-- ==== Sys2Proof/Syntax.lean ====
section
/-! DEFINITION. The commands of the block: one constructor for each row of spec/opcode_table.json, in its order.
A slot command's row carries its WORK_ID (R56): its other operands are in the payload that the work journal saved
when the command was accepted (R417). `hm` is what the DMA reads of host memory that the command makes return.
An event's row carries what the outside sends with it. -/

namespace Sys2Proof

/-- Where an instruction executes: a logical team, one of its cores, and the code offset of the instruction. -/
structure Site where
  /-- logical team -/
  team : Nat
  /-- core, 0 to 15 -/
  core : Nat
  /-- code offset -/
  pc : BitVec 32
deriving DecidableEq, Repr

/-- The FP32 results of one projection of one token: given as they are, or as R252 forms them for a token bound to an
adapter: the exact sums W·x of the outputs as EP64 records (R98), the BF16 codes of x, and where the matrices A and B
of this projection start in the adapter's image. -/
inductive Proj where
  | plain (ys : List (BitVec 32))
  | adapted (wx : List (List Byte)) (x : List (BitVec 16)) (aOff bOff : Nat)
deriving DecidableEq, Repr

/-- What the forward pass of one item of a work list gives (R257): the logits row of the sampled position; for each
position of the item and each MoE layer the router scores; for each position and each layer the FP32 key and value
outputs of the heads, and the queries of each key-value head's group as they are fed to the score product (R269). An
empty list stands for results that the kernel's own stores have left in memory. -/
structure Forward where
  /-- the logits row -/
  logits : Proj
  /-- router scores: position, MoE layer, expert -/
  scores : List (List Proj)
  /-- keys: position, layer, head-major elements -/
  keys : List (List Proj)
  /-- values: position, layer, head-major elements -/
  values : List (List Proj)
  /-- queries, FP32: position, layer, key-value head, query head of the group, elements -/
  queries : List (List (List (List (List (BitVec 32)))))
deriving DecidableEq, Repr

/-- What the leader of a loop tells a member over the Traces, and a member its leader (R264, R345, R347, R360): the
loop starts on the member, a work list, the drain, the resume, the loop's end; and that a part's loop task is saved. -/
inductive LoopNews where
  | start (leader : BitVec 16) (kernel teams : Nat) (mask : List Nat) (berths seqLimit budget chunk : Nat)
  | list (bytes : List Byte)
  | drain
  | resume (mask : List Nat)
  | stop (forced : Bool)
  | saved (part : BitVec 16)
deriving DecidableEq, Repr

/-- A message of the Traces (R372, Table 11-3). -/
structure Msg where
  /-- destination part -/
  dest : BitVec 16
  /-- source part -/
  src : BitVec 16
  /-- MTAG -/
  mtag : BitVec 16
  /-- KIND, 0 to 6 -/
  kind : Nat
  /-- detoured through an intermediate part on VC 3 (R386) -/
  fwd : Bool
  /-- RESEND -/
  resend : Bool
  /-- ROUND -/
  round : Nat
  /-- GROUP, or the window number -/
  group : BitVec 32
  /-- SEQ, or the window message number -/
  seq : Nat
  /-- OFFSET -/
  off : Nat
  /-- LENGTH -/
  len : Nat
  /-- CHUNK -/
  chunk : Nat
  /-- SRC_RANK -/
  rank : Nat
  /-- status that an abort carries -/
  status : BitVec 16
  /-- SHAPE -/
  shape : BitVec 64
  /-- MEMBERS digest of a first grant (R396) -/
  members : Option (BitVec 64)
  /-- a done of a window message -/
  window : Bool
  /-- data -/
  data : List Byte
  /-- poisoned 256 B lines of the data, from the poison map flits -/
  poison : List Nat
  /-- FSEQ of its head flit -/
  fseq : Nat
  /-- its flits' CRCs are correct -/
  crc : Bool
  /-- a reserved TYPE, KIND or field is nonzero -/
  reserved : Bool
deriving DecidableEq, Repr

──────

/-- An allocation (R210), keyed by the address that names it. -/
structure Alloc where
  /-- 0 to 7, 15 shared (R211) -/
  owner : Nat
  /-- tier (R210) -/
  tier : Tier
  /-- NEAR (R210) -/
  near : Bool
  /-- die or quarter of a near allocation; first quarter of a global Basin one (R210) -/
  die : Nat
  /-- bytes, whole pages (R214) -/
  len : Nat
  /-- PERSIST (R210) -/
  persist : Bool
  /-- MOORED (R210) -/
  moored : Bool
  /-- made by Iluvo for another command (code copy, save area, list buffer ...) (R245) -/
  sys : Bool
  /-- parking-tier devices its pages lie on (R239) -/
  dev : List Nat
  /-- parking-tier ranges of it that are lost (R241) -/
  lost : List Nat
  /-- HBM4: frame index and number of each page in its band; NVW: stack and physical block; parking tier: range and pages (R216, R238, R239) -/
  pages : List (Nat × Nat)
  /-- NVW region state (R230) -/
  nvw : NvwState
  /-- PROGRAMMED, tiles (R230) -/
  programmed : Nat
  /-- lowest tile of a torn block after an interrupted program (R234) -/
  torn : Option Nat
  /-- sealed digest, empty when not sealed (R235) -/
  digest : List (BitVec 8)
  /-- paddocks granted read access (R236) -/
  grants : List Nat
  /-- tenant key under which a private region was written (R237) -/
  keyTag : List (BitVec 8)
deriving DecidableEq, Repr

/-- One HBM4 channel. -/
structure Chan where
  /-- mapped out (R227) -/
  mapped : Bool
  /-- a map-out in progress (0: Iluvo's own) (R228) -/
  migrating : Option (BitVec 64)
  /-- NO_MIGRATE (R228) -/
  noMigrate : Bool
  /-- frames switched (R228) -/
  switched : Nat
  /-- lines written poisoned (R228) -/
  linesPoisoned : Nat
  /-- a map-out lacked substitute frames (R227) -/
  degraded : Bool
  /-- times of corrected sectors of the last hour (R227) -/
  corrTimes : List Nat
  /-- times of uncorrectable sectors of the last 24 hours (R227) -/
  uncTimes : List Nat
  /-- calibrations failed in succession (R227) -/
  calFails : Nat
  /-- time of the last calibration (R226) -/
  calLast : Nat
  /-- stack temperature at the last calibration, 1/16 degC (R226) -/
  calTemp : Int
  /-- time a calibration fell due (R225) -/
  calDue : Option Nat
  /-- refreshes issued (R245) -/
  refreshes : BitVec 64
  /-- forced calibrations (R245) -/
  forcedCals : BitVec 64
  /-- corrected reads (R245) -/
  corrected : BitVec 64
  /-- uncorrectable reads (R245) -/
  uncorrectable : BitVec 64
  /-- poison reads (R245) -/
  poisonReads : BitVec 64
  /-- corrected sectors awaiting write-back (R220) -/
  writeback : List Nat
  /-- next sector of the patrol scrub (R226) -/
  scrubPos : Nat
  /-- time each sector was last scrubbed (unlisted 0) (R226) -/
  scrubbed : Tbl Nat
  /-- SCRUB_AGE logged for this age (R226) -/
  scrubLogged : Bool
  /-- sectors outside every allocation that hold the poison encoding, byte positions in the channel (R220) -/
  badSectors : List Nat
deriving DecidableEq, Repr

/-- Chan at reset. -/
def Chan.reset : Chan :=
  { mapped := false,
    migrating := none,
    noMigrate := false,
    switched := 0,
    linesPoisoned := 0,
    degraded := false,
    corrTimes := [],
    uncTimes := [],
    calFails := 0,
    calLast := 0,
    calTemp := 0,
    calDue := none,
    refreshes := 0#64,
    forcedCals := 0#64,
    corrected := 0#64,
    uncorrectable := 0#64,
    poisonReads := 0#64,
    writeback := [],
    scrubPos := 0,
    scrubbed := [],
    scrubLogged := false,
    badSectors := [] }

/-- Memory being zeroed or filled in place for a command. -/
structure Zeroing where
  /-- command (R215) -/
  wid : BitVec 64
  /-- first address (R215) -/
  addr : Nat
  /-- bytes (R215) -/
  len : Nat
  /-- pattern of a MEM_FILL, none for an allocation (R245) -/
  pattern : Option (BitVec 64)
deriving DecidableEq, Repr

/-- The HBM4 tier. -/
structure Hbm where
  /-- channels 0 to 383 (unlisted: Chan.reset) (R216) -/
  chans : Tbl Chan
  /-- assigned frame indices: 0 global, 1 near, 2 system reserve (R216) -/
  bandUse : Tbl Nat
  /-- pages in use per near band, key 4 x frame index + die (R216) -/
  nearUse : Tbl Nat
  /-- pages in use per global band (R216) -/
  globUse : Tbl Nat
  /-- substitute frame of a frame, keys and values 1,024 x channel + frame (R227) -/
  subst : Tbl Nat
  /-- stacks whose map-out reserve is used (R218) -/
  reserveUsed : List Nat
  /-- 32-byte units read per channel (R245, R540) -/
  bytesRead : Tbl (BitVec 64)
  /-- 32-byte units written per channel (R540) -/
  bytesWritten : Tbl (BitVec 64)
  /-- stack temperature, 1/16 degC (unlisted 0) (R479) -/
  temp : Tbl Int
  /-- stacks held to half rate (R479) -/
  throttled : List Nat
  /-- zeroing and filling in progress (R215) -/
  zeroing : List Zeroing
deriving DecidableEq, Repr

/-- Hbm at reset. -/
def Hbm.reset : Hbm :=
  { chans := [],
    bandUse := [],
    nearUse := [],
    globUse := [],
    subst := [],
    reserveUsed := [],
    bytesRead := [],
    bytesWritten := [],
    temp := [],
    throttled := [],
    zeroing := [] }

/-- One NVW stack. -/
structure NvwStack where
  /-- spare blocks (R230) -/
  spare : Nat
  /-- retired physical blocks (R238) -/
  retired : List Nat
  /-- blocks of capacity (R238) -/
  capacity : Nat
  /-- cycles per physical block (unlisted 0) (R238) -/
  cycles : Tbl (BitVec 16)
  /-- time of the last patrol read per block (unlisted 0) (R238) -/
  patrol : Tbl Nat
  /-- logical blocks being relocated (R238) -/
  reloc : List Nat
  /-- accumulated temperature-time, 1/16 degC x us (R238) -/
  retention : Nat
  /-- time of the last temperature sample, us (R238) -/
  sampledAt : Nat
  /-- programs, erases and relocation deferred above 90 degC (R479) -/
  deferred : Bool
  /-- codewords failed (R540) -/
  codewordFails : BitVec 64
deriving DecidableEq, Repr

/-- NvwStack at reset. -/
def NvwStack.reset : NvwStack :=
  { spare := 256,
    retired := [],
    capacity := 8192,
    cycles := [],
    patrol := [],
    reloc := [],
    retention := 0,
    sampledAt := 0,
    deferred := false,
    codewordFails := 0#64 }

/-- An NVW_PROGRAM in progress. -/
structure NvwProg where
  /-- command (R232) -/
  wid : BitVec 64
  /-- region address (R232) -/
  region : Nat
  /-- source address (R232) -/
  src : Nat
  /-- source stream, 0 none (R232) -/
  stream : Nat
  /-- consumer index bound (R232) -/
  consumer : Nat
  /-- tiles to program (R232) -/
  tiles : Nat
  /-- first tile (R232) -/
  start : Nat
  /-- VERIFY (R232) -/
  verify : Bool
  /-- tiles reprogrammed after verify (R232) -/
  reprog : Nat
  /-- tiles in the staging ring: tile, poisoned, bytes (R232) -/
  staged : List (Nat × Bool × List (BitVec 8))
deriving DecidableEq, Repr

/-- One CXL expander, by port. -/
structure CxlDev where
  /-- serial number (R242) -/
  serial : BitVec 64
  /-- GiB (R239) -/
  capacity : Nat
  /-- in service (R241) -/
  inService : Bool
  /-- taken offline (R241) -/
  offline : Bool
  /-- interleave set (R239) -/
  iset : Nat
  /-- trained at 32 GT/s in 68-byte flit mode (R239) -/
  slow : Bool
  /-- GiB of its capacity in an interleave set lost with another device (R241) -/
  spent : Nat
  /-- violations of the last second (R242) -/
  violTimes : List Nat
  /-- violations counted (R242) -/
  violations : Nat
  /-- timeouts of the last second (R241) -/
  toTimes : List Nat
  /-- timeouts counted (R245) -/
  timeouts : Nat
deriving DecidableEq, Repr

──────

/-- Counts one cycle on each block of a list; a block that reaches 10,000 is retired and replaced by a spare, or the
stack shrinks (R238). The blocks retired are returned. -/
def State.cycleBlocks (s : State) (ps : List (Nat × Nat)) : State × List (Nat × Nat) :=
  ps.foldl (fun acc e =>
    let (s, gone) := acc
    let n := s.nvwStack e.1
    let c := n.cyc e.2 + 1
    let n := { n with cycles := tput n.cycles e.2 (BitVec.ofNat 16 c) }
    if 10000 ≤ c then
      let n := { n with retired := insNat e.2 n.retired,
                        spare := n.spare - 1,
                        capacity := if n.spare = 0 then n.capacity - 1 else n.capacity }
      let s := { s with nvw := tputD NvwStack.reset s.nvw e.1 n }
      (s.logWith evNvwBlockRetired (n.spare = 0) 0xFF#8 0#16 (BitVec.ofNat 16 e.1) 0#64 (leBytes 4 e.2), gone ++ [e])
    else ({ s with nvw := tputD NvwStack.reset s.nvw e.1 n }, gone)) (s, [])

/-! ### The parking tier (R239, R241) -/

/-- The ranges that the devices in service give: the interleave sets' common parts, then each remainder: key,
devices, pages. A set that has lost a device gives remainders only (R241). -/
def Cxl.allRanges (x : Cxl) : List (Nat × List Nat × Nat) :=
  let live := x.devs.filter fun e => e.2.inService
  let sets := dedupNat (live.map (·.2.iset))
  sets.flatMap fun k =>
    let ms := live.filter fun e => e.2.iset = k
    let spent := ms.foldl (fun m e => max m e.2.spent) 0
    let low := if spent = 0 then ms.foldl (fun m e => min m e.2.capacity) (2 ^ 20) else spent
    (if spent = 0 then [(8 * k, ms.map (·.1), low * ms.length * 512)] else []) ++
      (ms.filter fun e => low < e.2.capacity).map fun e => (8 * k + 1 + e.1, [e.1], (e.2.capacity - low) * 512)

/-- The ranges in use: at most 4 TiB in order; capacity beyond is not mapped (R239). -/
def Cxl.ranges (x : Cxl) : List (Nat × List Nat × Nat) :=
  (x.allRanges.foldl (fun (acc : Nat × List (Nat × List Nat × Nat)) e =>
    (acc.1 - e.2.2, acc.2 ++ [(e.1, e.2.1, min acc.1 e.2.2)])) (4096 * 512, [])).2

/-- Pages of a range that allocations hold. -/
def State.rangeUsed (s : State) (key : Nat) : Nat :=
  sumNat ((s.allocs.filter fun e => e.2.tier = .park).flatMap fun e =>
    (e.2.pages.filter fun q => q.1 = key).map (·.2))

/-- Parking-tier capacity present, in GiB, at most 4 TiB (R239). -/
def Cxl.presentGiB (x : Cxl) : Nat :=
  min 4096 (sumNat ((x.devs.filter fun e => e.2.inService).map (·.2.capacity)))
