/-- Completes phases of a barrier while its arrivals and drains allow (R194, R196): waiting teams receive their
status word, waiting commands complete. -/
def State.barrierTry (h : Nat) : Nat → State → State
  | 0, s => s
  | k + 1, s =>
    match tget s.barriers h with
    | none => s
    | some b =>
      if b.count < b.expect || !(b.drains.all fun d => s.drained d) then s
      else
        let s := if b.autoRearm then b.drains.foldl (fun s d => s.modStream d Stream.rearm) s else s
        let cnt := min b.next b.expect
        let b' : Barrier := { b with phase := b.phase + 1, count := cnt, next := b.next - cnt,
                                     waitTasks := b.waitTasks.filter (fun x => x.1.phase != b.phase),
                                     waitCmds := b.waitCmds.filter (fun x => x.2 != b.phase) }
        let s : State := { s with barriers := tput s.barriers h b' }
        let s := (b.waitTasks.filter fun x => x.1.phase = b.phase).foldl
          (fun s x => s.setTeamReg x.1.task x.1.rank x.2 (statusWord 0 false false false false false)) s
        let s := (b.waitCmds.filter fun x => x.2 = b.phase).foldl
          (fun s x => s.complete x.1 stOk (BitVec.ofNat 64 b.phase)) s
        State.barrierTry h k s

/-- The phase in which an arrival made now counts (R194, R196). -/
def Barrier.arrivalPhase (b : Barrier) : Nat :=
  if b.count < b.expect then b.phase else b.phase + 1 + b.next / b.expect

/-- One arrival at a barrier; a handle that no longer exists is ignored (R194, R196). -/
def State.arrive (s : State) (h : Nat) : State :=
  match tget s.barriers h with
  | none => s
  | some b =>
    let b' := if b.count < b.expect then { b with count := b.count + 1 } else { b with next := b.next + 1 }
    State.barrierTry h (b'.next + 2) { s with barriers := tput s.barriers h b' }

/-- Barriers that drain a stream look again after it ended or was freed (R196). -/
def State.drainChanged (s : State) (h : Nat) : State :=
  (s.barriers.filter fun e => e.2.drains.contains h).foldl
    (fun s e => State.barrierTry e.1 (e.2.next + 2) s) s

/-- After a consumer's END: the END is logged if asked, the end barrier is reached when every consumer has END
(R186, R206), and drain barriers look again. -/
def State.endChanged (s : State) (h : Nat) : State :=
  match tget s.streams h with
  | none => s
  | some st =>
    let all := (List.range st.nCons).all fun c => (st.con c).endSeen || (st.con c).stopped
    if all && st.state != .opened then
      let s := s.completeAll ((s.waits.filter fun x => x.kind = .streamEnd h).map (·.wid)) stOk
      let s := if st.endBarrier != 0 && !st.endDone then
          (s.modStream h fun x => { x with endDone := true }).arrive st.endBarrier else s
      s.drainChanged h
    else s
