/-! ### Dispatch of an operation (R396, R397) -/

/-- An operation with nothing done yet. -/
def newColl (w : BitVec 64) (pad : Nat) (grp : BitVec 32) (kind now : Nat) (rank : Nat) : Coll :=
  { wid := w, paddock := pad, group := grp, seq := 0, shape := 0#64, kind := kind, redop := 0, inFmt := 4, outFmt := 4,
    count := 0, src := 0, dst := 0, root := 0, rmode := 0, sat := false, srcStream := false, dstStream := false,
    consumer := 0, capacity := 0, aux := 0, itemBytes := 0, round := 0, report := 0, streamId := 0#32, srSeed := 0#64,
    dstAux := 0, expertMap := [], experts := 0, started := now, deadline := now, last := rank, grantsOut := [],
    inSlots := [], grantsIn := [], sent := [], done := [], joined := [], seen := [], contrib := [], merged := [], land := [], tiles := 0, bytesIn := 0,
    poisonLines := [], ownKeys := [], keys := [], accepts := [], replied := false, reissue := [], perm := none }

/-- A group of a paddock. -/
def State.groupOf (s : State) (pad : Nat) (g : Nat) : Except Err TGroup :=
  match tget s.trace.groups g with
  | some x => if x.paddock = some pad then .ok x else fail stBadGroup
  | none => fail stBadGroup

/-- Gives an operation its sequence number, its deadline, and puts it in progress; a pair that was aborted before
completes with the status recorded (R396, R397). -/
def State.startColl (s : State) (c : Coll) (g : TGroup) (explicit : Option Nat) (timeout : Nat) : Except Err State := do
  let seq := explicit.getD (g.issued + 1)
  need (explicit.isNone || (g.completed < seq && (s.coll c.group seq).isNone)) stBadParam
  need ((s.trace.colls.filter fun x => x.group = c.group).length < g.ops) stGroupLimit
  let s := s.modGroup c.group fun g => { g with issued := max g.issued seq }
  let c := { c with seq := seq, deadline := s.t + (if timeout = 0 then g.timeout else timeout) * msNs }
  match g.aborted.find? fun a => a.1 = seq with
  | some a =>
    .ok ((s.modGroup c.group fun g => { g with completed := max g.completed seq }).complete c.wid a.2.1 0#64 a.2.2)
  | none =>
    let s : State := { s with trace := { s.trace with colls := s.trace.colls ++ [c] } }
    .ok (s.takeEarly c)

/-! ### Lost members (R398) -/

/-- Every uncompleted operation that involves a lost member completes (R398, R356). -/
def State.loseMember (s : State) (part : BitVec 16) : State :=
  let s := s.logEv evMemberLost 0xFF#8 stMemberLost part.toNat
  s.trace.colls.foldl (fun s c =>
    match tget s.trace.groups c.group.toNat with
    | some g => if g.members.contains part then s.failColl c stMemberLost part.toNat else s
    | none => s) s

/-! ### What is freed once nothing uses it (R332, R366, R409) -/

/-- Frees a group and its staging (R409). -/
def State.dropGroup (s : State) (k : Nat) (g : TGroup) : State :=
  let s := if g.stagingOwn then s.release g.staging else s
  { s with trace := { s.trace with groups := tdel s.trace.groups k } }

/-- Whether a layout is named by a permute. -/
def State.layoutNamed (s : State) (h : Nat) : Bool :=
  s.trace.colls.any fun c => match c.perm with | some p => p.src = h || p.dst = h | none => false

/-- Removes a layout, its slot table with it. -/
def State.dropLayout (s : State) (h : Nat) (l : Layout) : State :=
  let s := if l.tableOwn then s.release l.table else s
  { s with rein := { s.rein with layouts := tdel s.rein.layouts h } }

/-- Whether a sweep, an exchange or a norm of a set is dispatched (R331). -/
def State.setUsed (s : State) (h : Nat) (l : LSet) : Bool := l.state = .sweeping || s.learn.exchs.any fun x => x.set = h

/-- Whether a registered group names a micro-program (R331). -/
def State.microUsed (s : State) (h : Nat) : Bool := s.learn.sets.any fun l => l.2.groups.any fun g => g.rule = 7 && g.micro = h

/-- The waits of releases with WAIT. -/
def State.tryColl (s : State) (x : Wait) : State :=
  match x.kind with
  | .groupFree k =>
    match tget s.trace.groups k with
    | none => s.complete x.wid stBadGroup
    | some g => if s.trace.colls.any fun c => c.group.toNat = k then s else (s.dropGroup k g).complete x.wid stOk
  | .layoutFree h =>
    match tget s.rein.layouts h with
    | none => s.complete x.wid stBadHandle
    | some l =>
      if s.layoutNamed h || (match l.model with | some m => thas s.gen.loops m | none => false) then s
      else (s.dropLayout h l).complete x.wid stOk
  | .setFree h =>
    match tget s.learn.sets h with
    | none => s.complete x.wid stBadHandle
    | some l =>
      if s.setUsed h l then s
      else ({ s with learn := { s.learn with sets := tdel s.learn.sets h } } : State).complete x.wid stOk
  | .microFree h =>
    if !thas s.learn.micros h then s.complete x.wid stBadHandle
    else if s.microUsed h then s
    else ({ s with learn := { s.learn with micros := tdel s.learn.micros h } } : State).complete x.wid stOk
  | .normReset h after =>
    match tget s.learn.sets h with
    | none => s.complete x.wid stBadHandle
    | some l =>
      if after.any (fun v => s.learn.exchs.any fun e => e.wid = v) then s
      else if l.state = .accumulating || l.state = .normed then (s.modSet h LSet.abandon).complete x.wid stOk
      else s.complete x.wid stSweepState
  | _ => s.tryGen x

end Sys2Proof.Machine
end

──────

▸ **EXERCISE**:
An exact copy of the lines above, from the one containing "sealed (R235) -/" through the one containing "structure Chan where", is the whole of the answer.

▸ **ANSWER TO THIS EXERCISE**:
  /-- sealed digest, empty when not sealed (R235) -/
  digest : List (BitVec 8)
  /-- paddocks granted read access (R236) -/
  grants : List Nat
  /-- tenant key under which a private region was written (R237) -/
  keyTag : List (BitVec 8)
deriving DecidableEq, Repr

/-- One HBM4 channel. -/
structure Chan where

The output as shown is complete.